- _Problem_: The expected output is each line in the data below that includes the string "freeItem".

- _Collected data_:

● ● ● ● ●

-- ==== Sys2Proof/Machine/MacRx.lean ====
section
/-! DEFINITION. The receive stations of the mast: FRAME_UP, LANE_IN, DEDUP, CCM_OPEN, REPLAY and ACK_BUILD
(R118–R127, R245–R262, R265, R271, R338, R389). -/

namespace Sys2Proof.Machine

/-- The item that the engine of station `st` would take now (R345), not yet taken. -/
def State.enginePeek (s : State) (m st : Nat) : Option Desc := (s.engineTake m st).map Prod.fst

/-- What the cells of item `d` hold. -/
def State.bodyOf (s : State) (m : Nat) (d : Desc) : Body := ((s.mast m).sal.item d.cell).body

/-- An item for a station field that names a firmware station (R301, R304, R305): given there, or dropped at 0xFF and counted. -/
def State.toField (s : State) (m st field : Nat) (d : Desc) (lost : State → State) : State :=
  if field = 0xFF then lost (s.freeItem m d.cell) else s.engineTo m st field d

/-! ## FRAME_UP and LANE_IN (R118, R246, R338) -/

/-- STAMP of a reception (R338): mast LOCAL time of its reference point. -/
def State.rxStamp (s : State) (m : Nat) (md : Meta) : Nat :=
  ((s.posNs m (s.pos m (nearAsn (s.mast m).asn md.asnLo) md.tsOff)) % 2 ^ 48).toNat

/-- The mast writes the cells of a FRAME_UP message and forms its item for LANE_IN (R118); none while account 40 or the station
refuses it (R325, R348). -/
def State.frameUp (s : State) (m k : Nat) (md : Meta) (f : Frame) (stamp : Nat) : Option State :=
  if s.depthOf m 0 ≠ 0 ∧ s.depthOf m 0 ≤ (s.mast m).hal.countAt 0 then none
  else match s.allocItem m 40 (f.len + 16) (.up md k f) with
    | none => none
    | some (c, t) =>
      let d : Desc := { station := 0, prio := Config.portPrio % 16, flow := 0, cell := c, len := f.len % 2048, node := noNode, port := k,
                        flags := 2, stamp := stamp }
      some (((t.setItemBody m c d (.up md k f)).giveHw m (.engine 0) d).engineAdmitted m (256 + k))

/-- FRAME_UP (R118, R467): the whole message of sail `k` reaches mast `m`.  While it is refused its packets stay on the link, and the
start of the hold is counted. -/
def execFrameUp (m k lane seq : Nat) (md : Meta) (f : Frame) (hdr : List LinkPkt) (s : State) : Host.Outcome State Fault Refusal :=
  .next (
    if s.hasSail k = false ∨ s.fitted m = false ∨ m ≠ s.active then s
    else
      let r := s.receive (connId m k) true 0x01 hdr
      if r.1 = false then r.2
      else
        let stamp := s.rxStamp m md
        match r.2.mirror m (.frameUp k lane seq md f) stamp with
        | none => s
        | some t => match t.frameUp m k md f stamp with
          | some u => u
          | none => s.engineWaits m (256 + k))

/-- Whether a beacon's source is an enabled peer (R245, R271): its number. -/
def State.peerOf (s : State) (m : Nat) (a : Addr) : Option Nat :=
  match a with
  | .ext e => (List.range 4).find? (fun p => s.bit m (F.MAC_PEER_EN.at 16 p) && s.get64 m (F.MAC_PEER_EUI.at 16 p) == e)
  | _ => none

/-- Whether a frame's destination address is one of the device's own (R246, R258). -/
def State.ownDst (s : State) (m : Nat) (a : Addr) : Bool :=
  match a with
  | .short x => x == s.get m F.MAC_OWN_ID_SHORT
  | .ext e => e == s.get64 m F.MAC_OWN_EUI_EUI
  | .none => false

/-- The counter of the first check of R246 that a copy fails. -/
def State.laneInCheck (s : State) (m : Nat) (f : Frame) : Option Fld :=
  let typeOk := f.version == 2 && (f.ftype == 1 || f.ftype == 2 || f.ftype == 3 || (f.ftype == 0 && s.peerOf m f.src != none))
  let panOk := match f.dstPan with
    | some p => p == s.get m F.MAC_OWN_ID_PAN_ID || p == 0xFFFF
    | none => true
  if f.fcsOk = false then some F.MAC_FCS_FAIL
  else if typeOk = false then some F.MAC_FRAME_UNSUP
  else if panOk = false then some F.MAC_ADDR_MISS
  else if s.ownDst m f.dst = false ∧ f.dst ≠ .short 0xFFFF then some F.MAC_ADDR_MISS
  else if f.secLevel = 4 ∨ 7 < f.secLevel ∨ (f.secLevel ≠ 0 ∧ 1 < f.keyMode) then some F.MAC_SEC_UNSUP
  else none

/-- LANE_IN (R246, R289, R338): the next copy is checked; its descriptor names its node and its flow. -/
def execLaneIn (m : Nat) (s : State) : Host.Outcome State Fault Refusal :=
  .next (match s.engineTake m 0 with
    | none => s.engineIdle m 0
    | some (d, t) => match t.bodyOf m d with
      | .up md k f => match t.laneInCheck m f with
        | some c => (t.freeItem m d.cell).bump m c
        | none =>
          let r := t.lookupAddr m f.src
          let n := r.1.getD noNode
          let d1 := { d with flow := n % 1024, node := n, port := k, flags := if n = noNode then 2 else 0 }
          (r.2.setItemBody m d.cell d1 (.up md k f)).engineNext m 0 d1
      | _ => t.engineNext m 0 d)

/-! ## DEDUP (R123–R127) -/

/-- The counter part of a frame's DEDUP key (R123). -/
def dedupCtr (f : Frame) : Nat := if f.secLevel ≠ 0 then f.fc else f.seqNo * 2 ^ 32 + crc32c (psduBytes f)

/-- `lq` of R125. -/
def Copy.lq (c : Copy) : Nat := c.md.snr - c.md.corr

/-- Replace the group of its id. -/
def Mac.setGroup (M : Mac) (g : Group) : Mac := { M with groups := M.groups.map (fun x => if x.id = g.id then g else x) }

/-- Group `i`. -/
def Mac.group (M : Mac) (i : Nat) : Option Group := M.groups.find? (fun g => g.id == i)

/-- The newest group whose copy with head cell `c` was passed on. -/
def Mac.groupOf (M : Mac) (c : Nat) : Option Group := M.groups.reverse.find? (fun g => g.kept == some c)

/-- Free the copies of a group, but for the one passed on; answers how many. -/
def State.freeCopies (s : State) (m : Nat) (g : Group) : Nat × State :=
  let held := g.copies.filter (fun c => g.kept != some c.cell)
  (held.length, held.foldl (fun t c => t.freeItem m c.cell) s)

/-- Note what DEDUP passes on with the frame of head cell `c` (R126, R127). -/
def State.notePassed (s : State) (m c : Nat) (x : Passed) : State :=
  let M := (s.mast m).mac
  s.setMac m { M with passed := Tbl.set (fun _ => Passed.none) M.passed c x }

● ● ● ● ●

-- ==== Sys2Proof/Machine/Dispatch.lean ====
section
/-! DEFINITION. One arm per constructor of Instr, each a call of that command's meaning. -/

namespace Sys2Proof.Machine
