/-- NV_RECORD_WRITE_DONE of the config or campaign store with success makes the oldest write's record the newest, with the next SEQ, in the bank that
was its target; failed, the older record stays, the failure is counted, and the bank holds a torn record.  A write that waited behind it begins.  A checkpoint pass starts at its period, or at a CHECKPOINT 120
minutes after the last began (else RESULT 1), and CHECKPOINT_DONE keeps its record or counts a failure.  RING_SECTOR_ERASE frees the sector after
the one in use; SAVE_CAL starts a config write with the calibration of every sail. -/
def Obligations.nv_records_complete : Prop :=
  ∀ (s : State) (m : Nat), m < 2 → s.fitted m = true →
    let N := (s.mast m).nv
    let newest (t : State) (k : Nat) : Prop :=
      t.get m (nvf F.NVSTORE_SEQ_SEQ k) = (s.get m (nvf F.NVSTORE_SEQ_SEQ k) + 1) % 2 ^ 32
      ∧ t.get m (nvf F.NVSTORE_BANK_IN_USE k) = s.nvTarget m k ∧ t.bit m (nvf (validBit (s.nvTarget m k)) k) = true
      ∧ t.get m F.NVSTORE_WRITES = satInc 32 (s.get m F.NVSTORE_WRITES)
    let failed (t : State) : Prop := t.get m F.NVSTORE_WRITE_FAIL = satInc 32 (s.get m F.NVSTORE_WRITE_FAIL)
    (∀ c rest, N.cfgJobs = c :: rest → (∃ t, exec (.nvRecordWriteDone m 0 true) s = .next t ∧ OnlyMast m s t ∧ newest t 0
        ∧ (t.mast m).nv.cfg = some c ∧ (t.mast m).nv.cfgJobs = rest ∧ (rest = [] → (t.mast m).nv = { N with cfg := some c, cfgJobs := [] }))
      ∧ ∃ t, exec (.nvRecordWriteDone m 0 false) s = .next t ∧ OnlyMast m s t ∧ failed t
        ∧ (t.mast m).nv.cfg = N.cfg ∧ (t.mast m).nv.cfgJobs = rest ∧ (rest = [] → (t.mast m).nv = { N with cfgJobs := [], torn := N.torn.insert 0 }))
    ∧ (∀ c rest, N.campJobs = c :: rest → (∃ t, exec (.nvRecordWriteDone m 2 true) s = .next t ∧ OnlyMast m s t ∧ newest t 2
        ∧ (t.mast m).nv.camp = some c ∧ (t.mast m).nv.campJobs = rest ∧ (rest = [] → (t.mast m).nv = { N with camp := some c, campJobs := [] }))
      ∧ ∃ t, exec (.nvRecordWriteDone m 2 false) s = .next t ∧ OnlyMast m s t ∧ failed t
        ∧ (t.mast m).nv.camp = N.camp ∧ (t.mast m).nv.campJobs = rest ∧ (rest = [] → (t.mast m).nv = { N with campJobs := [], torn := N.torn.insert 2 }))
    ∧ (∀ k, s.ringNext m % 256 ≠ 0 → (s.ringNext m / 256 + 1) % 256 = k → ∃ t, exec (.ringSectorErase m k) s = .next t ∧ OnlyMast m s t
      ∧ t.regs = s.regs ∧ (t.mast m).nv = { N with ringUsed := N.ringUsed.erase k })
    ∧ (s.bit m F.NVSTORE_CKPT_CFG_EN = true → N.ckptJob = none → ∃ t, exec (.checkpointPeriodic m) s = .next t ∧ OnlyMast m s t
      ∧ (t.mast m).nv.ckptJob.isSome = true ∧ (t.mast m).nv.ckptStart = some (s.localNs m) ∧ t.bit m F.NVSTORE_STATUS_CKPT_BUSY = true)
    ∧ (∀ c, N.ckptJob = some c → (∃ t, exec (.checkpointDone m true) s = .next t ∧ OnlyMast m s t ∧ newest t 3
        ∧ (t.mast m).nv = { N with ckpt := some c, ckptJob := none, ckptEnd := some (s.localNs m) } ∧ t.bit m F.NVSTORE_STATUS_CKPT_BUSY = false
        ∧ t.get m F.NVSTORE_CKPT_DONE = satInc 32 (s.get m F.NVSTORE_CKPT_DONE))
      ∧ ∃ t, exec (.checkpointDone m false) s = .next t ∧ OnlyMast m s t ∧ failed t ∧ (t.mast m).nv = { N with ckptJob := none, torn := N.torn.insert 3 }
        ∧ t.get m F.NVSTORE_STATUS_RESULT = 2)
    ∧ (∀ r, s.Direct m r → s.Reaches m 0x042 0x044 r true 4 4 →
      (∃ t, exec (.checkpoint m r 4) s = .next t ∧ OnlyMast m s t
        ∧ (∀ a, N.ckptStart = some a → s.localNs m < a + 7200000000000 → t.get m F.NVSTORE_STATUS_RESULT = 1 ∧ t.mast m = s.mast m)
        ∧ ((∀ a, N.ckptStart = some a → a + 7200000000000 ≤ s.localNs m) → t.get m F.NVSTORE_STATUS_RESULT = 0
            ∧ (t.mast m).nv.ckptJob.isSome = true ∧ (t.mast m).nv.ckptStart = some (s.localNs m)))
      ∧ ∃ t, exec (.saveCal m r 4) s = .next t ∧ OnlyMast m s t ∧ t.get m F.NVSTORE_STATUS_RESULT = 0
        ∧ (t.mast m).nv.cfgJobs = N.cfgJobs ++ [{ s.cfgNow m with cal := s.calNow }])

● ● ● ● ●

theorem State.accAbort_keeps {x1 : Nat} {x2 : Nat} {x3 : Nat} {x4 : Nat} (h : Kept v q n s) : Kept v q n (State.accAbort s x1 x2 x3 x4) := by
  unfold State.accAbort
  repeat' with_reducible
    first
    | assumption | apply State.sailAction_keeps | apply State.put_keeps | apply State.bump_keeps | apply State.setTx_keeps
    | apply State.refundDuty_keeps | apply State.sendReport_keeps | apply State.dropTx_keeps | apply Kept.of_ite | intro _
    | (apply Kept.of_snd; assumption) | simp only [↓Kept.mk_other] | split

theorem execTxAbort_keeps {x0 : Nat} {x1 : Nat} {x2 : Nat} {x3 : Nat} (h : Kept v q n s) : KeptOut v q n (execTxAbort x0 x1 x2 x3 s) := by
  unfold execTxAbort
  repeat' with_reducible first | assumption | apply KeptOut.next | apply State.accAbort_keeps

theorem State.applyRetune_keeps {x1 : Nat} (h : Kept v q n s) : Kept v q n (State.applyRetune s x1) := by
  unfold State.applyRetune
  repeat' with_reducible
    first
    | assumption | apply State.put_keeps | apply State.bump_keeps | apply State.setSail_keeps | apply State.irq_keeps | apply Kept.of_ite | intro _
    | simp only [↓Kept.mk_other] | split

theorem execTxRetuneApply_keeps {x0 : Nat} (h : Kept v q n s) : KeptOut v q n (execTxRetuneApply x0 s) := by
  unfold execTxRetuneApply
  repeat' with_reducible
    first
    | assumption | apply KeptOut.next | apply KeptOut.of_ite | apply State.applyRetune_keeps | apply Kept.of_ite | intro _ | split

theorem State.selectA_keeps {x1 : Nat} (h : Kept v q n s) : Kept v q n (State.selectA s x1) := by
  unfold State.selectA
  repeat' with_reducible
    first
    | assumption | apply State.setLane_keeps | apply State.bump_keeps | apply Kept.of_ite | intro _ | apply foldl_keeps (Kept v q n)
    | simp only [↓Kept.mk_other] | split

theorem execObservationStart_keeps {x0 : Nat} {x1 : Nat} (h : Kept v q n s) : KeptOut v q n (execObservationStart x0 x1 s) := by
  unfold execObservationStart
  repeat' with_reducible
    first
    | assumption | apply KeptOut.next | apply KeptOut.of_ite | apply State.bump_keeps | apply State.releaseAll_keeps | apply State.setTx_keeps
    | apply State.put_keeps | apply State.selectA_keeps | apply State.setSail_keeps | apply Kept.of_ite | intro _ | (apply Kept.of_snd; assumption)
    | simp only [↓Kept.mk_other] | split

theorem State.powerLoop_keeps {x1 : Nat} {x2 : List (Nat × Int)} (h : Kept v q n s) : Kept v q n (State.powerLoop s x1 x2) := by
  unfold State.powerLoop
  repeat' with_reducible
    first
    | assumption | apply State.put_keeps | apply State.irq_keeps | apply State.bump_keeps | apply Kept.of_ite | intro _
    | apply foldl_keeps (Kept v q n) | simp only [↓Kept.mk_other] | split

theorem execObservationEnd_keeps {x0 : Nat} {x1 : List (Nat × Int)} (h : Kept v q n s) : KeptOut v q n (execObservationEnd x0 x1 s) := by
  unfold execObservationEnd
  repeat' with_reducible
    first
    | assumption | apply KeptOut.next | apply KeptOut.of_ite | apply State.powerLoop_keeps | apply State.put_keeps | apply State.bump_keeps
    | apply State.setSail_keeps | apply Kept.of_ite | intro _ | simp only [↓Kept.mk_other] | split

● ● ● ● ●

- _Task solution_:
  if field = 0xFF then lost (s.freeItem m d.cell) else s.engineTo m st field d
        | some c => (t.freeItem m d.cell).bump m c
  (held.length, held.foldl (fun t c => t.freeItem m c.cell) s)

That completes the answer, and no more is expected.